──────── Extracted data ────────

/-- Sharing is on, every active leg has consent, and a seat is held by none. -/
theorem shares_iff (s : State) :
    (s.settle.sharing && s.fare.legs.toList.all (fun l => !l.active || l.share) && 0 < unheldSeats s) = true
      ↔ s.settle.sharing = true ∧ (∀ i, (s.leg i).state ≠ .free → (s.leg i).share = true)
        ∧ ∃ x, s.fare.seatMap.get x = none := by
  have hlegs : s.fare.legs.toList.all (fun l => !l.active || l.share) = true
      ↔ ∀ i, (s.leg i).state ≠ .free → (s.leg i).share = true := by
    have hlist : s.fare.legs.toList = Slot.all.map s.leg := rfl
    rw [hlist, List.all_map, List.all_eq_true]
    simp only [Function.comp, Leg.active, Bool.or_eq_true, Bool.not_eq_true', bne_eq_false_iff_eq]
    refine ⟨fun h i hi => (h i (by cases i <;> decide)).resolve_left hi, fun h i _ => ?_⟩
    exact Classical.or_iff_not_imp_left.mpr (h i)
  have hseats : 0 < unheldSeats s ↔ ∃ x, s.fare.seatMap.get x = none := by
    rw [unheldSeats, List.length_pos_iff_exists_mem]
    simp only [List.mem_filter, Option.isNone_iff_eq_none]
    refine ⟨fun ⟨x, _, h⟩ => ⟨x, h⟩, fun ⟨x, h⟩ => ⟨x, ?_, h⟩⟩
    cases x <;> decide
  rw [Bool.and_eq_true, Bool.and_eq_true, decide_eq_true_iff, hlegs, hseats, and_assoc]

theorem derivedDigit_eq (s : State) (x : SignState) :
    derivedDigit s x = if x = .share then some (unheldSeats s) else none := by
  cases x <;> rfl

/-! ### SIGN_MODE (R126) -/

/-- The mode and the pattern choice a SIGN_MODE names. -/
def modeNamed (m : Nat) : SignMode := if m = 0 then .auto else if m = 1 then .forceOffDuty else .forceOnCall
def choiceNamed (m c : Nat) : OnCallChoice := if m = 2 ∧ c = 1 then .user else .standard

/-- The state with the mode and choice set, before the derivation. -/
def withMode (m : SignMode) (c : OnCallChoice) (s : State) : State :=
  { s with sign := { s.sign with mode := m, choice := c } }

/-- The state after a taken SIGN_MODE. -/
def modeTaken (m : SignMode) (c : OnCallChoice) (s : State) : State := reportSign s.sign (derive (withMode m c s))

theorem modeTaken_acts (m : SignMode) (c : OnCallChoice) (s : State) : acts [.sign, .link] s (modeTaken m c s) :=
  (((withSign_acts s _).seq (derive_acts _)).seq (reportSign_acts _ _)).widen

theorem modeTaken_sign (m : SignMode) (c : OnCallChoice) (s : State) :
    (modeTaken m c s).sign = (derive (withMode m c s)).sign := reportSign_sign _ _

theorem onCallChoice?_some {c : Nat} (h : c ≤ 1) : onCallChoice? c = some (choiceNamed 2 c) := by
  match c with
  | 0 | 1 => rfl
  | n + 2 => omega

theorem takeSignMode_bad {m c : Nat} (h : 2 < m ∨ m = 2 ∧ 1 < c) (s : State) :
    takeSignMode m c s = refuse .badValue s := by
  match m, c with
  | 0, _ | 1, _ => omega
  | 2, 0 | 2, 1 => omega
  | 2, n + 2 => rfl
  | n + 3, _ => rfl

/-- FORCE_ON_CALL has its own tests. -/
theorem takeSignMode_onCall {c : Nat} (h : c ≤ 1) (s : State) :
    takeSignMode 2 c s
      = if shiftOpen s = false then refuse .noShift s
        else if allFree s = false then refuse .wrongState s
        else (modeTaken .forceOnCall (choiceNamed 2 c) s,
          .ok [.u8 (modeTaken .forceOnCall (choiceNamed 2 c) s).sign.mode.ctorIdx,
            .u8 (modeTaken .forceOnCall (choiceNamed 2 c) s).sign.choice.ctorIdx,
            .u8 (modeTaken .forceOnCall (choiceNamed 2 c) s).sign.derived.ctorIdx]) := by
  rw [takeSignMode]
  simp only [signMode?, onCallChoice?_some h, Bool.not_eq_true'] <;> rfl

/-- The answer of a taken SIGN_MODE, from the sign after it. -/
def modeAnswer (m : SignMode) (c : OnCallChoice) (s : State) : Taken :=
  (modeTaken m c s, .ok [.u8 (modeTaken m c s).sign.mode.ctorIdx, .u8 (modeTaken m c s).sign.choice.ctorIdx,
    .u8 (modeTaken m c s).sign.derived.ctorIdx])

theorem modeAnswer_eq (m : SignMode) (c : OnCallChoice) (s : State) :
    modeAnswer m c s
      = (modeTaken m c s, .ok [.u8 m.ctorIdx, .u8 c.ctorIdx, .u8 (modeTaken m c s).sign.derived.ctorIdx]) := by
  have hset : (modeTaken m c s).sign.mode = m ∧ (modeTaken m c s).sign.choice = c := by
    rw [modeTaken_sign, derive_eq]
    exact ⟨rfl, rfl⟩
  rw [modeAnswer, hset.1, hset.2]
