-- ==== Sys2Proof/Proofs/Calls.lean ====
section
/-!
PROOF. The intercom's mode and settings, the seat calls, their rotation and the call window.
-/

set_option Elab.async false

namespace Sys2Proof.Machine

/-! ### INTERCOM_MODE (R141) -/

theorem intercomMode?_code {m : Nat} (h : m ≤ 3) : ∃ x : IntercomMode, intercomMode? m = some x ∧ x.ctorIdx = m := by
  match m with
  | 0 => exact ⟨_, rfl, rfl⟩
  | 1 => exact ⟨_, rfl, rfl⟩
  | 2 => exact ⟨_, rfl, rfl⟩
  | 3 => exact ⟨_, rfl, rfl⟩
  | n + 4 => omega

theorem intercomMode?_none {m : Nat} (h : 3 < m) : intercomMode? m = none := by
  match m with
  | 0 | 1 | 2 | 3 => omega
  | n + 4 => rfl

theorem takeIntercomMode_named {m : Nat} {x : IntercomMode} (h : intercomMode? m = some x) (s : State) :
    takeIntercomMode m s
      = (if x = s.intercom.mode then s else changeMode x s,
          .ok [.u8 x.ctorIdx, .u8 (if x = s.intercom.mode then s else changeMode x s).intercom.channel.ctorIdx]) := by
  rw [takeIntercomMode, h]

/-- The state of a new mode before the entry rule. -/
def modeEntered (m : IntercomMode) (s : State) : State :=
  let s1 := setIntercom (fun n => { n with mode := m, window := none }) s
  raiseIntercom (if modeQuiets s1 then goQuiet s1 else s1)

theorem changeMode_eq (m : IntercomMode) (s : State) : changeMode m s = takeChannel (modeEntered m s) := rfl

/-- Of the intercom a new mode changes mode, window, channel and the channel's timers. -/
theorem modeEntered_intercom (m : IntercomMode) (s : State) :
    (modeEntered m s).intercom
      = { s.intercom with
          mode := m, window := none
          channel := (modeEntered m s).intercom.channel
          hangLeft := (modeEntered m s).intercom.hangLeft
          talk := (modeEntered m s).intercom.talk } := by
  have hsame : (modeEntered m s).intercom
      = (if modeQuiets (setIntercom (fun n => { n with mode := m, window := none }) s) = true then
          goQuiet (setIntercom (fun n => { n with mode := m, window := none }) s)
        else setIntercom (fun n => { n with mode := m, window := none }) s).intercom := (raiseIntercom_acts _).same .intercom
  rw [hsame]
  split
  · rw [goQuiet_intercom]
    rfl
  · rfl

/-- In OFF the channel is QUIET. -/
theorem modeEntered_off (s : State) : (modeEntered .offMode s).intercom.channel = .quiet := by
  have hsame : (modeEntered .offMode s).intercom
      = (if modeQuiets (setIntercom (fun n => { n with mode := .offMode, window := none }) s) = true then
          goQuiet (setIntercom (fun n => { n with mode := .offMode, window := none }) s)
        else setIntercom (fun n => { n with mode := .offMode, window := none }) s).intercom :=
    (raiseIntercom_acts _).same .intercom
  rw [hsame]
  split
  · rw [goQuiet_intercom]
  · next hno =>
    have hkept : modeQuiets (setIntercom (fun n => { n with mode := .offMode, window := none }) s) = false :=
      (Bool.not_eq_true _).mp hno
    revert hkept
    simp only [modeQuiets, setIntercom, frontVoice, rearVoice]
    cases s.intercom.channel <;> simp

────────

#### Task details:
Could you state how many lines of the entries contain the word "toList"? Only the number is wanted.

#### Completed task:
3